Ooh! Er! I'm back, so soon. I seem to have a yellow dot, instead of a green one by my User Name and my account seems to be locked!!! Anybody know what I've done and how I rectify it please?  ::

----------


## secrets in symmetry

The yellow dot next to your username means you're invisible. Ordinary users can't see you when you're logged on. Go into "General Settings" in the "My Settings" menu in your usercp, and click on the "Invisible Mode Off" radio button. Don't forget to click on Save Changes at the bottom of the page, or you'll remain invisible!

What do you mean when you say your account is locked? You seem to be able to post....
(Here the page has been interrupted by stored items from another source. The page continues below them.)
-- ==== Sys2Proof/Laws/Wiring.lean ====
section
/-! SUPPORT. The pin and channel maps, and what a line does when its pin is written (spec/40_addressing.md, spec/10_state.md R34
to R38). -/

namespace Sys2Proof.Machine

/-! ## Maps -/

theorem pinOrdinal_injective : Function.Injective pinOrdinal := by
  intro p q h
  cases p <;> cases q <;> first | rfl | exact absurd h (by decide)

theorem chanIndex_injective : Function.Injective chanIndex := by
  intro p q h
  cases p <;> cases q <;> first | rfl | exact absurd h (by decide)

theorem mem_allPins (p : GpioPin) : p ∈ allPins := by cases p <;> decide

@[simp] theorem chanOf_latchPin (c : Channel) : chanOf (latchPin c) = some c := by cases c <;> rfl

theorem latchPin_injective : Function.Injective latchPin := by
  intro c d h
  simpa using congrArg chanOf h

theorem nodup_get_injective {v : Vector (Fin 16) 16} (h : v.toList.Nodup) (i j : Fin 16) (hij : v[i] = v[j]) : i = j := by
  have := (List.nodup_iff_injective_get.1 h)
    (a₁ := ⟨i, by simp⟩) (a₂ := ⟨j, by simp⟩) (by simpa using hij)
  simpa [Fin.ext_iff] using this

/-- `idx(v, .)` is injective on an admissible board (R104). -/
theorem idx_injective {b : Board} (h : b.admissible) (v : Variant) : Function.Injective (idx b v) := by
  intro p q hpq
  cases v
  · exact pinOrdinal_injective (nodup_get_injective h.1 _ _ hpq)
  · exact pinOrdinal_injective (nodup_get_injective h.2 _ _ hpq)

theorem idx_inj {b : Board} (h : b.admissible) (v : Variant) {p q : GpioPin} : idx b v p = idx b v q ↔ p = q :=
  (idx_injective h v).eq_iff

/-- `pin_of(v, idx(v, p)) = p` (R105). -/
theorem pinOf_idx {b : Board} (h : b.admissible) (v : Variant) (p : GpioPin) : pinOf b v (idx b v p) = some p := by
  have key : ∀ l : List GpioPin, p ∈ l → l.find? (fun q => decide (idx b v q = idx b v p)) = some p := by
    intro l
    induction l with
    | nil => simp
    | cons q l ih =>
      intro hm
      by_cases hq : q = p
      · simp [hq]
      · have hne : idx b v q ≠ idx b v p := fun e => hq (idx_injective h v e)
        simp only [List.mem_cons] at hm
        rw [List.find?_cons_of_neg (by simpa using hne)]
        exact ih (hm.resolve_left fun e => hq e.symm)
  exact key allPins (mem_allPins p)

/-! ## Lines -/

/-- The level of pin `i`'s line after its latch is written: the level written, if the pin is an output (R37). -/
theorem lineLevel_setLevel (d : Devices) (i : Fin 16) (l : Level) :
    lineLevel { d with xlat := d.xlat.set i l } i = if d.xdir[i] = .output then some l else none := by
  simp only [lineLevel, lineOf]
  cases d.xdir[i] <;> simp

/-- Writing one pin's latch moves no other line (R36). -/
theorem lineLevel_setLevel_ne (d : Devices) {i j : Fin 16} (h : i ≠ j) (l : Level) :
    lineLevel { d with xlat := d.xlat.set i l } j = lineLevel d j := by
  simp only [lineLevel, Fin.getElem_fin]
  rw [Vector.getElem_set_ne _ _ (by simpa [Fin.ext_iff] using h)]

/-- The level of pin `i`'s line after its direction is written (R37). -/
theorem lineLevel_setDir (d : Devices) (i : Fin 16) (x : Dir) :
    lineLevel { d with xdir := d.xdir.set i x } i = if x = .output then some d.xlat[i] else none := by
  simp only [lineLevel, lineOf, Fin.getElem_fin, Vector.getElem_set_self]
  cases x <;> simp

/-- Writing one pin's direction moves no other line (R36). -/
theorem lineLevel_setDir_ne (d : Devices) {i j : Fin 16} (h : i ≠ j) (x : Dir) :
    lineLevel { d with xdir := d.xdir.set i x } j = lineLevel d j := by
  simp only [lineLevel, Fin.getElem_fin]
  rw [Vector.getElem_set_ne _ _ (by simpa [Fin.ext_iff] using h)]

/-- On an admissible board a pin's line moves that pin's board function (R38). -/
theorem movePin_idx {b : Board} (h : b.admissible) (draw : Draw) (v : Variant) (p : GpioPin) (x : Option Level)
    (d' : Devices) : movePin b draw v (idx b v p) x d' = lineMoved b draw p x (lineLevel d' (idx b v p)) d' := by
  simp only [movePin, pinOf_idx h]

/-- A latch pin's line latches its channel when there is an edge, and does nothing else (R34). -/
theorem lineMoved_latchPin (b : Board) (draw : Draw) (c : Channel) (x y : Option Level) (d : Devices) :
    lineMoved b draw (latchPin c) x y d = if latchEdge x y draw then latchOutput b draw c d else d := by
  cases c <;> rfl

/-- A pin that is neither a latch pin nor a reset pin moves no state (R38). -/
theorem lineMoved_plain (b : Board) (draw : Draw) {p : GpioPin} (hc : chanOf p = none) (ha : p ≠ .attRstN)
    (hd : p ≠ .ddsReset) (x y : Option Level) (d : Devices) : lineMoved b draw p x y d = d := by
  cases p <;> first | rfl | exact absurd rfl ha | exact absurd rfl hd | exact absurd hc (by decide)

/-- No line that does not rise latches: falling and unchanged levels do nothing (R34). -/
theorem latchEdge_low (x : Option Level) (draw : Draw) : latchEdge x (some .low) draw = false := by
  cases x with
  | none => rfl
  | some l => cases l <;> rfl

/-- A line driven active takes the active level unless it is known to have been there (R35, R61, R111). -/
theorem takesActive_active (active : Level) (drops : Bool) (x : Option Level) :
    takesActive active drops x (some active) = decide (x ≠ some active) := by
  cases x with
  | none => simp [takesActive]
  | some k => simp [takesActive]

/-- A line driven inactive takes the active level only if it may have while undriven before (R35, R37). -/
theorem takesActive_other (active : Level) (drops : Bool) (x : Option Level) :
    takesActive active drops x (some (otherLevel active)) = (decide (x = none) && drops) := by
  cases x <;> cases active <;> simp [takesActive, otherLevel]

/-- The line functions change neither pin registers nor the 4-wire peripheral (R34 to R39). -/
theorem lineMoved_frame (b : Board) (draw : Draw) (p : GpioPin) (x y : Option Level) (d : Devices) :
    (lineMoved b draw p x y d).xdir = d.xdir ∧ (lineMoved b draw p x y d).xlat = d.xlat ∧
      (lineMoved b draw p x y d).qbusy = d.qbusy ∧ (lineMoved b draw p x y d).qstream = d.qstream := by
  simp only [lineMoved, latchOutput, resetAttenuators, resetDds]
  repeat' split
  all_goals exact ⟨rfl, rfl, rfl, rfl⟩

theorem movePin_frame (b : Board) (draw : Draw) (v : Variant) (i : Fin 16) (x : Option Level) (d' : Devices) :
    (movePin b draw v i x d').xdir = d'.xdir ∧ (movePin b draw v i x d').xlat = d'.xlat ∧
      (movePin b draw v i x d').qbusy = d'.qbusy ∧ (movePin b draw v i x d').qstream = d'.qstream := by
  simp only [movePin]
  split
  · exact lineMoved_frame ..
  · exact ⟨rfl, rfl, rfl, rfl⟩

/-! ## Pins of an admissible board -/

theorem latchPin_ne_attRstN (c : Channel) : latchPin c ≠ .attRstN := by cases c <;> decide

theorem latchPin_ne_ddsReset (c : Channel) : latchPin c ≠ .ddsReset := by cases c <;> decide

/-- A pin that is no channel's latch pin has no channel (R105). -/
theorem chanOf_eq_none {p : GpioPin} (h : ∀ c, p ≠ latchPin c) : chanOf p = none := by
  cases p <;>
    first
    | rfl
    | exact absurd rfl (h .in0)
    | exact absurd rfl (h .out0)
    | exact absurd rfl (h .in1)
    | exact absurd rfl (h .out1)

theorem latchEdge_none (x : Option Level) (draw : Draw) : latchEdge x none draw = false := by
  cases x with
  | none => rfl
  | some l => cases l <;> rfl

/-- A line that stays undriven moves no state (R34, R35, R37, R39). -/
@[simp] theorem lineMoved_none (b : Board) (draw : Draw) (p : GpioPin) (d : Devices) :
    lineMoved b draw p none none d = d := by
  cases p <;> rfl

/-- A line that is known is the line. -/
@[simp] theorem lineBefore_true (d : Devices) (i : Fin 16) : lineBefore true d i = lineLevel d i := rfl

/-- Before INIT has ended no level is known (R42, log 9). -/
@[simp] theorem lineBefore_false (d : Devices) (i : Fin 16) : lineBefore false d i = none := rfl

/-- What writing a pin's latch does: the latch takes the level, and the line moves if the pin is an output (R36, R37). -/
theorem driveLevel_idx {b : Board} (h : b.admissible) (draw : Draw) (trusted : Bool) (v : Variant) (p : GpioPin) (l : Level)
    (d : Devices) :
    driveLevel b draw trusted v (idx b v p) l d =
      lineMoved b draw p (lineBefore trusted d (idx b v p)) (if d.xdir[idx b v p] = .output then some l else none)
        { d with xlat := d.xlat.set (idx b v p) l } := by
  unfold driveLevel
  rw [movePin_idx h, lineLevel_setLevel]

/-- What writing a pin's direction does (R36, R37, R111). -/
theorem driveDir_idx {b : Board} (h : b.admissible) (draw : Draw) (trusted : Bool) (v : Variant) (p : GpioPin) (x : Dir)
    (d : Devices) :
    driveDir b draw trusted v (idx b v p) x d =
      if d.xdir[idx b v p] = x then d
      else lineMoved b draw p (lineBefore trusted d (idx b v p)) (if x = .output then some d.xlat[idx b v p] else none)
        { d with xdir := d.xdir.set (idx b v p) x } := by
  unfold driveDir
  rw [movePin_idx h, lineLevel_setDir]

theorem driveLevel_frame (b : Board) (draw : Draw) (trusted : Bool) (v : Variant) (i : Fin 16) (l : Level) (d : Devices) :
    (driveLevel b draw trusted v i l d).xdir = d.xdir ∧ (driveLevel b draw trusted v i l d).xlat = d.xlat.set i l ∧
      (driveLevel b draw trusted v i l d).qbusy = d.qbusy ∧ (driveLevel b draw trusted v i l d).qstream = d.qstream :=
  movePin_frame ..

theorem driveDir_frame (b : Board) (draw : Draw) (trusted : Bool) (v : Variant) (i : Fin 16) (x : Dir) (d : Devices) :
    (driveDir b draw trusted v i x d).xdir = d.xdir.set i x ∧ (driveDir b draw trusted v i x d).xlat = d.xlat ∧
      (driveDir b draw trusted v i x d).qbusy = d.qbusy ∧ (driveDir b draw trusted v i x d).qstream = d.qstream := by
  unfold driveDir
  split
  · rename_i h
    subst h
    simp
  · exact movePin_frame ..

/-- With a chip fitted, the attenuators are known to be out of reset exactly by the line of `AttRstN` (R35, R38). -/
theorem attReleased_iff {b : Board} {v : Variant} (hf : b.fitted = some v) (d : Devices) :
    attReleased b d = true ↔ lineLevel d (idx b v .attRstN) = some (otherLevel b.attRstActive) := by
  simp [attReleased, pinLine, hf, lineLevel]

/-- Only the line of `AttRstN` holds the attenuators in reset (R35): another pin's latch does not. -/
theorem attReleased_setLevel {b : Board} (h : b.admissible) {v : Variant} {p : GpioPin} (l : Level) (d : Devices)
    (hf : b.fitted = some v) (hp : p ≠ .attRstN) :
    attReleased b { d with xlat := d.xlat.set (idx b v p) l } = attReleased b d := by
  have hne : idx b v p ≠ idx b v .attRstN := by rwa [Ne, idx_inj h]
  rw [Bool.eq_iff_iff, attReleased_iff hf, attReleased_iff hf, lineLevel_setLevel_ne _ hne]

/-- Nor does another pin's direction. -/
theorem attReleased_setDir {b : Board} (h : b.admissible) {v : Variant} {p : GpioPin} (x : Dir) (d : Devices)
    (hf : b.fitted = some v) (hp : p ≠ .attRstN) :
    attReleased b { d with xdir := d.xdir.set (idx b v p) x } = attReleased b d := by
  have hne : idx b v p ≠ idx b v .attRstN := by rwa [Ne, idx_inj h]
  rw [Bool.eq_iff_iff, attReleased_iff hf, attReleased_iff hf, lineLevel_setDir_ne _ hne]

/-- Being out of reset depends on the pin registers only. -/
theorem attReleased_congr (b : Board) {d d' : Devices} (hx : d'.xdir = d.xdir) (hl : d'.xlat = d.xlat) :
    attReleased b d' = attReleased b d := by
  cases d; cases d'; cases hx; cases hl; rfl

end Sys2Proof.Machine
end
FYI there are admincp and modcp pages for forum admin and moderators - users in these groups have x-ray vision, they can see you even when you're invisible.  ::

----------


## M Swanson

I'm invisible? I would have thought I was one of the most open, up-front posters to the Org.  :Smile:  I've obviously done something I hadn't intended to, 'though what that is, is anyone's guess. 

I've gone into Settings and where I think the CP was shown yesterday, now has 'My Account,' and a little lock by the side of it! 

I really don't mind who can see me. All are welcome.  :Smile:

----------


## M Swanson

I've just found 'invisible mode off', in General Settings and I have my green dot back.  :Smile:  My Account's still showing a little lock!

Thanks for your help SiS. I appreciate it.  ::

----------


## secrets in symmetry

Aha, you mean this:

 My Account

The lock is just an icon, which presumably just represents security of your account. It's not locked.

----------


## M Swanson

Thanks again for you help SiS.  ::

----------